Unfortunately, though humans are becoming better and better at understanding all this stuff and transcending it when necessary [1], we're never going to completely eliminate these tendencies. Unless the lizards rise up, overthrow us, and take back the planet. At which point they will have complaints of their own. ("Dear Gator News: How come companies always insist on holding meetings on rocks in the bright sunlight? I'm much more productive in my moonlit office, where I can sit on my dual 27-inch space heaters.")

---

[1] Such as: When trying to write software, which is an act so unnatural to us monkeys that only some of us can do it at all, and many of us are doing it wrong. And it requires all kinds of mental tricks and energy and focus just to manage that much.


Very well done! If you had a blog, I'd read it.

I think that getting to the psychology of the problem as you are attempting (or succeeding) is a very worthy task that lots of people need to be working on.

I'm no water vapor ignoring tree-hugger, but the inefficiency of our current work system where people heat and maintain homes that are empty for 12 hours a day, go to office buildings that are empty for 12 hours a day, using a car that they use for two hours a day, to do work that could be done at home, is insanity.

Why do we tolerate this as companies or as employees? We can seriously look for solutions, or we can wax cynically about "the man". One path leads forward, to a solution.

If your hypothesis is correct, there are compromises we can do, to satisfy the inner-ape, while gaining some efficiency.

- We can remove people's personal effects from their work areas, so multiple people can work in that cube. On Monday and Tuesday, it a marketing guy. On Wednesday and Thursday, it's an engineer. On Friday and Saturday, it's an accountant. Let groups that never interact anyway, REALLY not interact, and as a bonus, you reduce your necessary office space by 2/3rds while still maintaining ape bonding time for two days a week. The other three days of work, people work at home, freeing up our highways by 2/3rds as well. Actually, we free up our highways by 3/5ths (math left as exercise for the reader) because now we have staggered our weekends a bit. Nobody works on Sundays still, but accountants work on Saturdays.

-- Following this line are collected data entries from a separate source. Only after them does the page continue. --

-- ==== Sys2Proof/Machine/Update.lean ====
section
/-! DEFINITION. Firmware and settings update (R486 to R515): the flash, images and chunks, the boot pointer, the trial,
relays and the settings stores. -/

namespace Sys2Proof.Machine

/-! ## Flash (R486, R487) -/

/-- Where a bank begins: false is bank A (Table 15.1). -/
def bankBase (b : Bool) : Nat := if b then 0x200000 else 0x100000

/-- Bytes that an image may take: 28 chunks. -/
def imageMax : Nat := 28 * 4096

/-- A byte of the flash. The image with which the device came has open bytes.
PRESUMED: log entry 18. -/
def State.flByte (s : State) (o : Nat) : Byte :=
  let base := bankBase (s.upd.delivered.getD false)
  if s.upd.delivered.isSome ∧ base ≤ o ∧ o < base + imageMax then Config.imageByte (o - base)
  else smGet 0xFF#8 s.upd.flash o

/-- Bytes of the flash. -/
def State.flBytes (s : State) (o n : Nat) : List Byte := (List.range n).map (fun i => s.flByte (o + i))

/-- Program bytes. -/
def State.flProgram (s : State) (o : Nat) (bs : List Byte) : State :=
  let m := (List.range bs.length).foldl (fun m i => smSet 0xFF#8 m (o + i) (bs.getD i 0)) s.upd.flash
  { s with upd := { s.upd with flash := m } }

/-- Erase a range. -/
def State.flErase (s : State) (o n : Nat) : State :=
  { s with upd := { s.upd with flash := s.upd.flash.filter (fun x => !(decide (o ≤ x.1) && decide (x.1 < o + n))) } }

/-- The check value of a chunk, a pointer or a record: CRC-32C (R490). -/
def flashCrc (bs : List Byte) : Nat := crc32c 0xFFFFFFFF (nats bs)

/-- A little-endian field of some bytes. -/
def leField (bs : List Byte) (i k : Nat) : Nat := ofBytesLE ((bs.drop i).take k)

/-! ## The boot pointer (R492, R493) -/

/-- Read a copy of the boot pointer; none when it is not valid.
PRESUMED: log entry 186. -/
def ptrOf (b : List Byte) : Option BootPtr :=
  let f := leField b 8 1
  let t (i : Nat) : Bool := nfld f i 1 == 1
  if leField b 0 4 = 0x50424756 ∧ leField b 60 4 = flashCrc (b.take 60) then
    some { seq := w32 (leField b 4 4), active := t 0, trial := t 1, prevOk := t 2, floorPending := t 3
           tries := nfld f 4 2, auto := t 6, lastFallback := leField b 9 1, trialStart := w32 (leField b 12 4) }
  else none

/-- The 64 bytes of a boot pointer (Table 15.3). -/
def BootPtr.bytes (p : BootPtr) : List Byte :=
  let f := b2n p.active + b2n p.trial * 2 + b2n p.prevOk * 4 + b2n p.floorPending * 8 + p.tries % 4 * 16 + b2n p.auto * 64
  let b := bytesLE 4 0x50424756 ++ bytesLE 4 p.seq.toNat ++ bytesLE 1 f ++ bytesLE 1 p.lastFallback ++ [0, 0] ++
    bytesLE 4 p.trialStart.toNat ++ List.replicate 44 0
  b ++ bytesLE 4 (flashCrc b)

/-- The copies of the boot pointer. -/
def State.ptrCopy (s : State) (copy : Nat) : Option BootPtr := ptrOf (s.flBytes (0x1000 * copy) 64)

/-- The copy in force; none when no copy is valid. -/
def State.ptrCopyInForce (s : State) : Option Nat :=
  match s.ptrCopy 0, s.ptrCopy 1 with
  | some a, some b => if olderAge b.seq a.seq then some 0 else some 1
  | some _, none => some 0
  | none, some _ => some 1
  | none, none => none

/-- The pointer with every field 0. -/
def ptr0 : BootPtr where
  seq := 0
  active := false
  trial := false
  prevOk := false
  floorPending := false
  tries := 0
  auto := false
  lastFallback := 0
  trialStart := 0

/-- The pointer in force. -/
def State.ptr (s : State) : BootPtr := (s.ptrCopyInForce.bind s.ptrCopy).getD ptr0

/-- A pointer write (R493).
DESIGN CHOICE: log entry 189. -/
def State.writePtr (s : State) (p : BootPtr) : State :=
  let copy := if s.ptrCopyInForce = some 0 then 1 else 0
  (s.flErase (0x1000 * copy) 0x1000).flProgram (0x1000 * copy) ({ p with seq := p.seq + 1 } : BootPtr).bytes

/-! ## Images (R488, R489, R491) -/

/-- The stepping code (Table 2.13). -/
def stepping : Nat := 0x11

/-- Checks 1 to 5 of R489 on the 4,096 bytes of a header: 0, HEADER_INVALID or SIGNATURE_FAILED. -/
def State.headerStatus (s : State) (h : List Byte) : Nat :=
  let f (i k : Nat) := leField h i k
  let body := f 18 4
  let key := f 5 1
  let shape := f 0 4 == 0x57464756 && f 4 1 == 1 && f 23 1 == 0 && ((h.drop 80).take 3920).all (· == 0) && h.length == 4096
  let part := f 6 2 == 0x8432 && decide (f 8 1 ≤ stepping) && decide (stepping ≤ f 9 1)
  let sizes := decide (1 ≤ body) && decide (body ≤ 110592) && decide (nfld (f 13 1) 0 6 ≤ 62)
  if ¬ (shape ∧ part ∧ sizes ∧ nfld s.upd.revoked (key % 4) 1 = 0) then 0x04D0
  else if ecdsaOk (Config.bootKey (key % 4)) (nats (h.take 4000)) (ofBytesBE ((h.drop 4000).take 48))
      (ofBytesBE ((h.drop 4048).take 48)) then 0
  else 0x04D1

/-- The header of the image in a bank. -/
def State.header (s : State) (b : Bool) : List Byte := s.flBytes (bankBase b) 4096

/-- BODY_LEN of a header. -/
def bodyLen (h : List Byte) : Nat := leField h 18 4

/-- The image in a bank is good (0), or the status of the check that fails (R489). -/
def State.imageStatus (s : State) (b : Bool) : Nat :=
  if s.upd.delivered = some b then 0
  else
    let h := s.header b
    if s.headerStatus h ≠ 0 then s.headerStatus h
    else if sha384 (nats (s.flBytes (bankBase b + 4096) (bodyLen h))) = nats ((h.drop 32).take 48) then 0
    else 0x04D2

/-- What a header says (Table 15.2). -/
def runningOf (h : List Byte) : Running where
  version := w32 (leField h 10 3)
  svn := leField h 13 1 % 64
  raise := decide (128 ≤ leField h 13 1)
  schema := leField h 14 2
  schemaMin := leField h 16 2
  revoke := leField h 22 1 % 16
  keyId := leField h 5 1 % 4

/-- What the image in a bank says. That of the image with which the device came is what State.reset runs. -/
def State.infoOf (s : State) (b : Bool) : Running :=
  if s.upd.delivered = some b then updReset.running else runningOf (s.header b)

/-- The life-cycle state refuses images below the security floor (R491, Table 11.3). -/
def State.floorHolds (s : State) : Bool := s.lifeCycle == 2 || s.lifeCycle == 5

/-- The image in a bank is below the floor in a state that refuses it. -/
def State.belowFloor (s : State) (b : Bool) : Bool := s.floorHolds && decide ((s.infoOf b).svn < s.upd.floor)

/-- The bank that receives downloads: the one that does not run; bank A in recovery (R508). -/
def State.inactive (s : State) : Bool := if s.pwr.recovery then false else !s.upd.bank

/-! ## The journal (R499) -/

/-- The records of the journal from number `i` on, at most `n`. -/
def State.journalFrom (s : State) : Nat → Nat → List (List Byte)
  | 0, _ => []
  | n + 1, i =>
    let r := s.flBytes (0x10000 + 16 * i) 16
    if leField r 12 4 = flashCrc (r.take 12) then r :: s.journalFrom n (i + 1) else []

/-- The journal. -/
def State.journal (s : State) : List (List Byte) := s.journalFrom 4096 0

/-- An open download session: TOTAL, IMAGE_TAG, and the chunks done with their check values. -/
structure Download where
  total : Nat
  tag : Word
  done : List (Nat × Word)
deriving DecidableEq, Repr

/-- What a record does to the session. -/
def journalStep (d : Option Download) (r : List Byte) : Option Download :=
  match leField r 0 1 with
  | 1 => some ⟨leField r 2 1, w32 (leField r 4 4), []⟩
  | 2 => d.map (fun d => { d with done := (leField r 1 1, w32 (leField r 8 4)) :: d.done })
  | 3 => none
  | _ => d

/-- The open session. -/
def State.download (s : State) : Option Download := s.journal.foldl journalStep none

/-- Write a record. -/
def State.record (s : State) (kind index total : Nat) (tag check : Word) : State :=
  let b := bytesLE 1 kind ++ bytesLE 1 index ++ bytesLE 1 total ++ [0] ++ bytesLE 4 tag.toNat ++ bytesLE 4 check.toNat
  s.flProgram (0x10000 + 16 * s.journal.length) (b ++ bytesLE 4 (flashCrc b))

/-- The check value recorded for a chunk. -/
def Download.check (d : Download) (k : Nat) : Option Word := (d.done.find? (fun x => x.1 == k)).map (·.2)

/-- The bitmap of the chunks done. -/
def Download.bitmap (d : Download) : Nat := Sys2Proof.Machine.bitmap (d.done.map (·.1))

/-- The chunks that are missing. -/
def Download.missing (d : Download) : Nat := ((List.range d.total).filter (fun k => (d.check k).isNone)).length

/-- Every chunk is done. -/
def State.downloaded (s : State) : Bool := s.download.any (fun d => d.missing == 0)

/-- The two words that UPDATE_CHUNK answers. -/
def State.chunkWords (s : State) : List Word :=
  match s.download with
  | some d => [w32 d.bitmap, w32 d.missing]
  | none => [0, 0]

Would there be tons of coordination hassles, with accountants needing to talk to engineers about their annual budgets? No, not really. Because our whole premise here, is that none of this face time is actually needed from a business standpoint. Internet and telephone would be just fine. It's needed at a deeper level, among team-mates and up/down hierarchies, but it's not needed from one tribe to another.

The accountant tribe and the engineer tribe will never form an alliance, they are evolutionary enemies. Why force them to live in the same jungle?


A few observations:

One: Glad you liked the writing.

Two: Please do not think like this:

The accountant tribe and the engineer tribe will never form an alliance, they are evolutionary enemies.

You need to refactor those tribes. Because, in fact, every engineer should know something about accounting. One of the things I regret is that nobody in my youth ever found a way to make accounting seem compelling enough that I was convinced to learn it. It turns out, though, that modern economic life is a big game played according to complicated rules, and accountants are the referees.

Most engineering decisions cannot be made without an accountant. If money were no object we could solve many website scaling problems by buying one server for every anticipated visitor -- or, alternatively, by only allowing one visitor at a time into our sites. (Let them stand in line!) These are not silly ideas: People used to have to stand in line at major universities to use scientific calculators, but now we've made them cheap enough that we can just give one to every math student. The thing which makes many obvious solutions silly is: They cost too much, or they don't make enough money. And to answer the questions "how much is too much? how much is enough?" requires accountants.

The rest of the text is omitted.